If Mrs. Steady was also Mrs. Lazy, then nothing much gets done and she won't be an effective help meet to her husband and won't be instrumental to his success. She will be too laid-back and apathetic to really "care."
- The Command Man who expects to be served will not be served.
- The Visionary Man who expects to have an ally for his brilliant ideas will not have anybody cheering him on.
- And even the usually cool Mr. Steady Man will not find satisfaction in having her as a partner in life. He is already laid-back, but lazy is waaaay more than just being easy-going. It is sloth meets apathy.
- A godly Steady Woman likes having to walk beside her man, as her husband grows in his own right before God and her.
- She brings peace and safety to her husband's soul. Her gentleness is not a sign of weakness but of bridled strength. Her hesitation is not indecision; it is cautious wisdom.
- Since she is content to just stay in the background, Mrs. Steady must learn the perfect balance of being quiet as opposed to losing her voice. For her to be an active help meet, she must bring all of her good virtues to her marriage and not be afraid to speak her mind, albeit respectfully.
- Mrs. Steady should not confuse biblical submission with being a doormat or not having any say, in anything. Remember, doormats do not glorify God either!
3 Similarly, teach the older women to live in a way that honors God. They must not slander others or be heavy drinkers.[a] Instead, they should teach others what is good. 4 These older women must train the younger women to love their husbands and their children, 5 to live wisely and be pure, to work in their homes,[b] to do good, and to be submissive to their husbands. Then they will not bring shame on the word of God.
A godly, biblically submissive woman also has to be familiar with Proverbs 31, to be an active help meet to her husband -- whether Command, Visionary or Steady. The Proverbs 31 woman is the ultimate "peg" as far as biblical womanhood is concerned.
"Her husband has full confidence in her
and lacks nothing of value." (Prov 31:11)
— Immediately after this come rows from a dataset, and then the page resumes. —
@[simp] theorem dropTransactions_frame (fn : Nat) (p : Piece) :
    (dropTransactions fn p).safety = p.safety ∧ (dropTransactions fn p).boot = p.boot ∧
    (dropTransactions fn p).clocks = p.clocks ∧ (dropTransactions fn p).ledger = p.ledger ∧
    (dropTransactions fn p).monitor = p.monitor ∧ (dropTransactions fn p).dmc = p.dmc ∧
    (dropTransactions fn p).stream = p.stream ∧ (dropTransactions fn p).check = p.check ∧
    (dropTransactions fn p).net = p.net ∧ (dropTransactions fn p).stamp = p.stamp ∧
    (dropTransactions fn p).fabric = p.fabric ∧ (dropTransactions fn p).rfin = p.rfin ∧
    (dropTransactions fn p).chan = p.chan ∧ (dropTransactions fn p).xform = p.xform ∧
    (dropTransactions fn p).density = p.density ∧ (dropTransactions fn p).trigger = p.trigger ∧
    (dropTransactions fn p).acq = p.acq ∧ (dropTransactions fn p).gythen = p.gythen ∧
    (dropTransactions fn p).tally = p.tally ∧ (dropTransactions fn p).cal = p.cal ∧ (dropTransactions fn p).scan = p.scan ∧
    (dropTransactions fn p).free = p.free := by
  exact ⟨by unfold dropTransactions; dsimp only; exact (foldl_same (·.safety) _ (fun p _ => by exact foldl_same (·.safety) _ (fun p _ => by simp) _ _) _ _).trans (by simp),
    by unfold dropTransactions; dsimp only; exact (foldl_same (·.boot) _ (fun p _ => by exact foldl_same (·.boot) _ (fun p _ => by simp) _ _) _ _).trans (by simp),
    by unfold dropTransactions; dsimp only; exact (foldl_same (·.clocks) _ (fun p _ => by exact foldl_same (·.clocks) _ (fun p _ => by simp) _ _) _ _).trans (by simp),
    by unfold dropTransactions; dsimp only; exact (foldl_same (·.ledger) _ (fun p _ => by exact foldl_same (·.ledger) _ (fun p _ => by simp) _ _) _ _).trans (by simp),
    by unfold dropTransactions; dsimp only; exact (foldl_same (·.monitor) _ (fun p _ => by exact foldl_same (·.monitor) _ (fun p _ => by simp) _ _) _ _).trans (by simp),
    by unfold dropTransactions; dsimp only; exact (foldl_same (·.dmc) _ (fun p _ => by exact foldl_same (·.dmc) _ (fun p _ => by simp) _ _) _ _).trans (by simp),
    by unfold dropTransactions; dsimp only; exact (foldl_same (·.stream) _ (fun p _ => by exact foldl_same (·.stream) _ (fun p _ => by simp) _ _) _ _).trans (by simp),
    by unfold dropTransactions; dsimp only; exact (foldl_same (·.check) _ (fun p _ => by exact foldl_same (·.check) _ (fun p _ => by simp) _ _) _ _).trans (by simp),
    by unfold dropTransactions; dsimp only; exact (foldl_same (·.net) _ (fun p _ => by exact foldl_same (·.net) _ (fun p _ => by simp) _ _) _ _).trans (by simp),
    by unfold dropTransactions; dsimp only; exact (foldl_same (·.stamp) _ (fun p _ => by exact foldl_same (·.stamp) _ (fun p _ => by simp) _ _) _ _).trans (by simp),
    by unfold dropTransactions; dsimp only; exact (foldl_same (·.fabric) _ (fun p _ => by exact foldl_same (·.fabric) _ (fun p _ => by simp) _ _) _ _).trans (by simp),
    by unfold dropTransactions; dsimp only; exact (foldl_same (·.rfin) _ (fun p _ => by exact foldl_same (·.rfin) _ (fun p _ => by simp) _ _) _ _).trans (by simp),
    by unfold dropTransactions; dsimp only; exact (foldl_same (·.chan) _ (fun p _ => by exact foldl_same (·.chan) _ (fun p _ => by simp) _ _) _ _).trans (by simp),
    by unfold dropTransactions; dsimp only; exact (foldl_same (·.xform) _ (fun p _ => by exact foldl_same (·.xform) _ (fun p _ => by simp) _ _) _ _).trans (by simp),
    by unfold dropTransactions; dsimp only; exact (foldl_same (·.density) _ (fun p _ => by exact foldl_same (·.density) _ (fun p _ => by simp) _ _) _ _).trans (by simp),
    by unfold dropTransactions; dsimp only; exact (foldl_same (·.trigger) _ (fun p _ => by exact foldl_same (·.trigger) _ (fun p _ => by simp) _ _) _ _).trans (by simp),
    by unfold dropTransactions; dsimp only; exact (foldl_same (·.acq) _ (fun p _ => by exact foldl_same (·.acq) _ (fun p _ => by simp) _ _) _ _).trans (by simp),
    by unfold dropTransactions; dsimp only; exact (foldl_same (·.gythen) _ (fun p _ => by exact foldl_same (·.gythen) _ (fun p _ => by simp) _ _) _ _).trans (by simp),
    by unfold dropTransactions; dsimp only; exact (foldl_same (·.tally) _ (fun p _ => by exact foldl_same (·.tally) _ (fun p _ => by simp) _ _) _ _).trans (by simp),
    by unfold dropTransactions; dsimp only; exact (foldl_same (·.cal) _ (fun p _ => by exact foldl_same (·.cal) _ (fun p _ => by simp) _ _) _ _).trans (by simp),
    by unfold dropTransactions; dsimp only; exact (foldl_same (·.scan) _ (fun p _ => by exact foldl_same (·.scan) _ (fun p _ => by simp) _ _) _ _).trans (by simp),
    by unfold dropTransactions; dsimp only; exact (foldl_same (·.free) _ (fun p _ => by exact foldl_same (·.free) _ (fun p _ => by simp) _ _) _ _).trans (by simp)⟩

@[simp] theorem dropTransactions_parts (fn : Nat) (p : Piece) :
    (dropTransactions fn p).transport.state = p.transport.state ∧
    (dropTransactions fn p).transport.fwVersion = p.transport.fwVersion ∧
    (dropTransactions fn p).transport.heartbeat = p.transport.heartbeat ∧
    (dropTransactions fn p).transport.restarts = p.transport.restarts ∧
    (dropTransactions fn p).transport.cmdsDone = p.transport.cmdsDone ∧
    (dropTransactions fn p).transport.epochs = p.transport.epochs ∧
    (dropTransactions fn p).transport.lastServed = p.transport.lastServed ∧
    (dropTransactions fn p).transport.sessions = p.transport.sessions ∧
    (dropTransactions fn p).transport.claims = p.transport.claims ∧
    (dropTransactions fn p).transport.flights = p.transport.flights ∧
    (dropTransactions fn p).transport.nextOrder = p.transport.nextOrder ∧
    (dropTransactions fn p).transport.lastEffect = p.transport.lastEffect ∧
    (dropTransactions fn p).transport.locks = p.transport.locks ∧
    (dropTransactions fn p).transport.lockNodes = p.transport.lockNodes ∧
    (dropTransactions fn p).transport.badRelease = p.transport.badRelease ∧
    (dropTransactions fn p).transport.forcedRelease = p.transport.forcedRelease ∧
    (dropTransactions fn p).transport.raised = p.transport.raised ∧ (dropTransactions fn p).regs.shadows = p.regs.shadows ∧
    (dropTransactions fn p).regs.resetBusy = p.regs.resetBusy ∧
    (dropTransactions fn p).regs.resetStatus = p.regs.resetStatus ∧
    (dropTransactions fn p).regs.resetSession = p.regs.resetSession ∧
    (dropTransactions fn p).regs.resetInst = p.regs.resetInst ∧ (dropTransactions fn p).regs.resetType = p.regs.resetType ∧
    (dropTransactions fn p).hostif.linkUp = p.hostif.linkUp ∧ (dropTransactions fn p).hostif.rate = p.hostif.rate ∧
    (dropTransactions fn p).hostif.width = p.hostif.width ∧ (dropTransactions fn p).hostif.cxl = p.hostif.cxl ∧
    (dropTransactions fn p).hostif.cacheEn = p.hostif.cacheEn ∧
    (dropTransactions fn p).hostif.linkDownCount = p.hostif.linkDownCount ∧
    (dropTransactions fn p).hostif.droppedWrites = p.hostif.droppedWrites ∧
    (dropTransactions fn p).hostif.bar2Refused = p.hostif.bar2Refused ∧
    (dropTransactions fn p).hostif.hdmCommitted = p.hostif.hdmCommitted ∧
    (dropTransactions fn p).hostif.hdmBase = p.hostif.hdmBase ∧ (dropTransactions fn p).hostif.hdmError = p.hostif.hdmError ∧
    (dropTransactions fn p).hostif.nextRequest = p.hostif.nextRequest ∧
    (dropTransactions fn p).hostif.voidedCompletions = p.hostif.voidedCompletions := by
  exact ⟨by unfold dropTransactions; dsimp only; exact (foldl_same (·.transport.state) _ (fun p _ => by exact foldl_same (·.transport.state) _ (fun p _ => by simp) _ _) _ _).trans (by simp),
    by unfold dropTransactions; dsimp only; exact (foldl_same (·.transport.fwVersion) _ (fun p _ => by exact foldl_same (·.transport.fwVersion) _ (fun p _ => by simp) _ _) _ _).trans (by simp),
    by unfold dropTransactions; dsimp only; exact (foldl_same (·.transport.heartbeat) _ (fun p _ => by exact foldl_same (·.transport.heartbeat) _ (fun p _ => by simp) _ _) _ _).trans (by simp),
    by unfold dropTransactions; dsimp only; exact (foldl_same (·.transport.restarts) _ (fun p _ => by exact foldl_same (·.transport.restarts) _ (fun p _ => by simp) _ _) _ _).trans (by simp),
    by unfold dropTransactions; dsimp only; exact (foldl_same (·.transport.cmdsDone) _ (fun p _ => by exact foldl_same (·.transport.cmdsDone) _ (fun p _ => by simp) _ _) _ _).trans (by simp),
    by unfold dropTransactions; dsimp only; exact (foldl_same (·.transport.epochs) _ (fun p _ => by exact foldl_same (·.transport.epochs) _ (fun p _ => by simp) _ _) _ _).trans (by simp),
    by unfold dropTransactions; dsimp only; exact (foldl_same (·.transport.lastServed) _ (fun p _ => by exact foldl_same (·.transport.lastServed) _ (fun p _ => by simp) _ _) _ _).trans (by simp),
    by unfold dropTransactions; dsimp only; exact (foldl_same (·.transport.sessions) _ (fun p _ => by exact foldl_same (·.transport.sessions) _ (fun p _ => by simp) _ _) _ _).trans (by simp),
    by unfold dropTransactions; dsimp only; exact (foldl_same (·.transport.claims) _ (fun p _ => by exact foldl_same (·.transport.claims) _ (fun p _ => by simp) _ _) _ _).trans (by simp),
    by unfold dropTransactions; dsimp only; exact (foldl_same (·.transport.flights) _ (fun p _ => by exact foldl_same (·.transport.flights) _ (fun p _ => by simp) _ _) _ _).trans (by simp),
    by unfold dropTransactions; dsimp only; exact (foldl_same (·.transport.nextOrder) _ (fun p _ => by exact foldl_same (·.transport.nextOrder) _ (fun p _ => by simp) _ _) _ _).trans (by simp),
    by unfold dropTransactions; dsimp only; exact (foldl_same (·.transport.lastEffect) _ (fun p _ => by exact foldl_same (·.transport.lastEffect) _ (fun p _ => by simp) _ _) _ _).trans (by simp),
    by unfold dropTransactions; dsimp only; exact (foldl_same (·.transport.locks) _ (fun p _ => by exact foldl_same (·.transport.locks) _ (fun p _ => by simp) _ _) _ _).trans (by simp),
    by unfold dropTransactions; dsimp only; exact (foldl_same (·.transport.lockNodes) _ (fun p _ => by exact foldl_same (·.transport.lockNodes) _ (fun p _ => by simp) _ _) _ _).trans (by simp),
    by unfold dropTransactions; dsimp only; exact (foldl_same (·.transport.badRelease) _ (fun p _ => by exact foldl_same (·.transport.badRelease) _ (fun p _ => by simp) _ _) _ _).trans (by simp),
    by unfold dropTransactions; dsimp only; exact (foldl_same (·.transport.forcedRelease) _ (fun p _ => by exact foldl_same (·.transport.forcedRelease) _ (fun p _ => by simp) _ _) _ _).trans (by simp),
    by unfold dropTransactions; dsimp only; exact (foldl_same (·.transport.raised) _ (fun p _ => by exact foldl_same (·.transport.raised) _ (fun p _ => by simp) _ _) _ _).trans (by simp),
    by unfold dropTransactions; dsimp only; exact (foldl_same (·.regs.shadows) _ (fun p _ => by exact foldl_same (·.regs.shadows) _ (fun p _ => by simp) _ _) _ _).trans (by simp),
    by unfold dropTransactions; dsimp only; exact (foldl_same (·.regs.resetBusy) _ (fun p _ => by exact foldl_same (·.regs.resetBusy) _ (fun p _ => by simp) _ _) _ _).trans (by simp),
    by unfold dropTransactions; dsimp only; exact (foldl_same (·.regs.resetStatus) _ (fun p _ => by exact foldl_same (·.regs.resetStatus) _ (fun p _ => by simp) _ _) _ _).trans (by simp),
    by unfold dropTransactions; dsimp only; exact (foldl_same (·.regs.resetSession) _ (fun p _ => by exact foldl_same (·.regs.resetSession) _ (fun p _ => by simp) _ _) _ _).trans (by simp),
    by unfold dropTransactions; dsimp only; exact (foldl_same (·.regs.resetInst) _ (fun p _ => by exact foldl_same (·.regs.resetInst) _ (fun p _ => by simp) _ _) _ _).trans (by simp),
    by unfold dropTransactions; dsimp only; exact (foldl_same (·.regs.resetType) _ (fun p _ => by exact foldl_same (·.regs.resetType) _ (fun p _ => by simp) _ _) _ _).trans (by simp),
    by unfold dropTransactions; dsimp only; exact (foldl_same (·.hostif.linkUp) _ (fun p _ => by exact foldl_same (·.hostif.linkUp) _ (fun p _ => by simp) _ _) _ _).trans (by simp),
    by unfold dropTransactions; dsimp only; exact (foldl_same (·.hostif.rate) _ (fun p _ => by exact foldl_same (·.hostif.rate) _ (fun p _ => by simp) _ _) _ _).trans (by simp),
    by unfold dropTransactions; dsimp only; exact (foldl_same (·.hostif.width) _ (fun p _ => by exact foldl_same (·.hostif.width) _ (fun p _ => by simp) _ _) _ _).trans (by simp),
    by unfold dropTransactions; dsimp only; exact (foldl_same (·.hostif.cxl) _ (fun p _ => by exact foldl_same (·.hostif.cxl) _ (fun p _ => by simp) _ _) _ _).trans (by simp),
    by unfold dropTransactions; dsimp only; exact (foldl_same (·.hostif.cacheEn) _ (fun p _ => by exact foldl_same (·.hostif.cacheEn) _ (fun p _ => by simp) _ _) _ _).trans (by simp),
    by unfold dropTransactions; dsimp only; exact (foldl_same (·.hostif.linkDownCount) _ (fun p _ => by exact foldl_same (·.hostif.linkDownCount) _ (fun p _ => by simp) _ _) _ _).trans (by simp),
    by unfold dropTransactions; dsimp only; exact (foldl_same (·.hostif.droppedWrites) _ (fun p _ => by exact foldl_same (·.hostif.droppedWrites) _ (fun p _ => by simp) _ _) _ _).trans (by simp),
    by unfold dropTransactions; dsimp only; exact (foldl_same (·.hostif.bar2Refused) _ (fun p _ => by exact foldl_same (·.hostif.bar2Refused) _ (fun p _ => by simp) _ _) _ _).trans (by simp),
    by unfold dropTransactions; dsimp only; exact (foldl_same (·.hostif.hdmCommitted) _ (fun p _ => by exact foldl_same (·.hostif.hdmCommitted) _ (fun p _ => by simp) _ _) _ _).trans (by simp),
    by unfold dropTransactions; dsimp only; exact (foldl_same (·.hostif.hdmBase) _ (fun p _ => by exact foldl_same (·.hostif.hdmBase) _ (fun p _ => by simp) _ _) _ _).trans (by simp),
    by unfold dropTransactions; dsimp only; exact (foldl_same (·.hostif.hdmError) _ (fun p _ => by exact foldl_same (·.hostif.hdmError) _ (fun p _ => by simp) _ _) _ _).trans (by simp),
    by unfold dropTransactions; dsimp only; exact (foldl_same (·.hostif.nextRequest) _ (fun p _ => by exact foldl_same (·.hostif.nextRequest) _ (fun p _ => by simp) _ _) _ _).trans (by simp),
    by unfold dropTransactions; dsimp only; exact (foldl_same (·.hostif.voidedCompletions) _ (fun p _ => by exact foldl_same (·.hostif.voidedCompletions) _ (fun p _ => by simp) _ _) _ _).trans (by simp)⟩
So, regardless of personality type -- whether you are the strong command woman, the idealistic visionary woman or the laid-back steady woman...
YOU are called to:
respect and submit to one's husband (as unto the Lord), so as not to malign the Word of God.
Biblical Submission does not make us renounce or dispose of our God-given talents. That would dishonor God!
Biblical submission encourages us wives, to use our God-given capabilities to empower our husbands' leadership, as we fulfill our own God-given roles as help meets to them. We are instrumental to the fulfillment of our husbands' God-ordained callings and roles.
We bring into our marriages our commanding personalities, or idealistic tendencies, or our steadfastness... and temper them accordingly, based on the type of man the Lord had given us to be our partners in life (Mr. Command Man, Mr. Visionary, Mr. Steady).
We die to ourselves daily, in order to conform ourselves more to Jesus. There is no perfect personality or temperament, for we will only be made perfect in heaven. But, and while we are still here on earth, we will do our best (with Christ strengthening us), to be the "perfect" help meets to our imperfect husbands, given our human limitations and imperfections.
A transformed life lived in obedience to God's Word, and lived out genuinely in front of one's husband (and others) is the most powerful witnessing a woman can do for God.